Markets rallied as expectation of a deal mounted through the day, with bank stocks in Europe climbing dramatically and major indices in Europe and the United States posting strong gains.

The program for private bondholders, expected to be worth about $70 billion to Greece over the next three years, carries some uncertainty. Though offered voluntarily as a way to allow investors to swap existing bonds for longer-term notes, lessening Greece’s need for cash, it may prompt credit-rating agencies to declare the country in default.

The new program tries to work around that problem, and in particular to answer the threat that the European Central Bank would stop lending money to Greek banks if a default declaration were made. The program guarantees Greek banks access to cash and offers the ECB billions in guarantees and extra capital so that it will continue its lending.

ECB President Jean-Claude Trichet said he was satisfied with the outcome, although “we don’t know yet what the consequences will be” when rating agencies study the plan.

A U.S. official who spoke on the condition of anonymity said the program should prove a substantial step toward stabilizing Europe’s problems. President Obama has consulted with German Chancellor Angela Merkel, in particular, and encouraged aggressive steps.

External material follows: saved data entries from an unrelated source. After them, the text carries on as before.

-- ==== Sys2Proof/Machine/SentFrames.lean ====
section
/-! DEFINITION. Machine/SentFrames.lean: the meanings of the frames the engine sends: the action of the sequencer step
that sends each (R28). `Send` never blocks and never fails (R44). A frame is due only at its own step. -/

namespace Sys2Proof.Machine

/-- `INIT`: step SY_SEND (R93). -/
def execInit (s : State) : StepResult :=
  whenDue s (s.seq = .sySend) fun s => (s.send initFrame).goto .syWait

/-- `CMD_GET_ID`: step GI_SEND (R100). -/
def execCmdGetId (s : State) : StepResult :=
  whenDue s (s.seq = .giSend) fun s => (s.send (commandFrame 0x02#8)).goto .giAck

/-- `CMD_EXTENDED_ERASE`: step ER_SEND_CMD, which emits `EraseStarted` first (R104). -/
def execCmdExtendedErase (s : State) : StepResult :=
  whenDue s (s.seq = .erSendCmd) fun s => ((s.emit .eraseStarted).send (commandFrame 0x44#8)).goto .erAckCmd

/-- `CMD_WRITE_MEMORY`: step WR_SEND_CMD (R108). -/
def execCmdWriteMemory (s : State) : StepResult :=
  whenDue s (s.seq = .wrSendCmd) fun s => (s.send (commandFrame 0x31#8)).goto .wrAckCmd

/-- `MASS_ERASE_SELECTOR`: step ER_SEND_SEL (R81, R104). -/
def execMassEraseSelector (s : State) : StepResult :=
  whenDue s (s.seq = .erSendSel) fun s => (s.send selectorFrame).goto .erAckSel

/-- `ADDRESS_FRAME`: step WR_SEND_ADDR; the address is `CHUNK_ADDR` (R79, R108). -/
def execAddressFrame (addr : Word) (s : State) : StepResult :=
  whenDue s (s.seq = .wrSendAddr ∧ addr = s.chunkAddr) fun s => (s.send (addressFrame addr)).goto .wrAckAddr

/-- `DATA_FRAME`: step WR_SEND_DATA; the payload is the chunk's image bytes, read in this one step (R80, R108). -/
def execDataFrame (payload : List Byte) (s : State) : StepResult :=
  whenDue s (s.seq = .wrSendData ∧ payload = s.chunkPayload) fun s =>
    { (s.send (dataFrame payload)).goto .wrAckData with draws := s.chunkDraws }

end Sys2Proof.Machine
end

The International Monetary Fund’s managing director, Christine Lagarde, the former French finance minister who helped craft last year’s unsuccessful response to the European crisis, called the new program “comprehensive and constructive.”

The centerpiece of the program is new loans to Greece, a country whose existing $160 billion rescue plan slipped off course with a deeper-than-expected recession and slower-than-expected economic reform. Buried under more than $400 billion in outstanding loans, the equivalent of 150 percent of the country’s annual economic output, Greece’s economy is still contracting
and unemployment has topped 16 percent.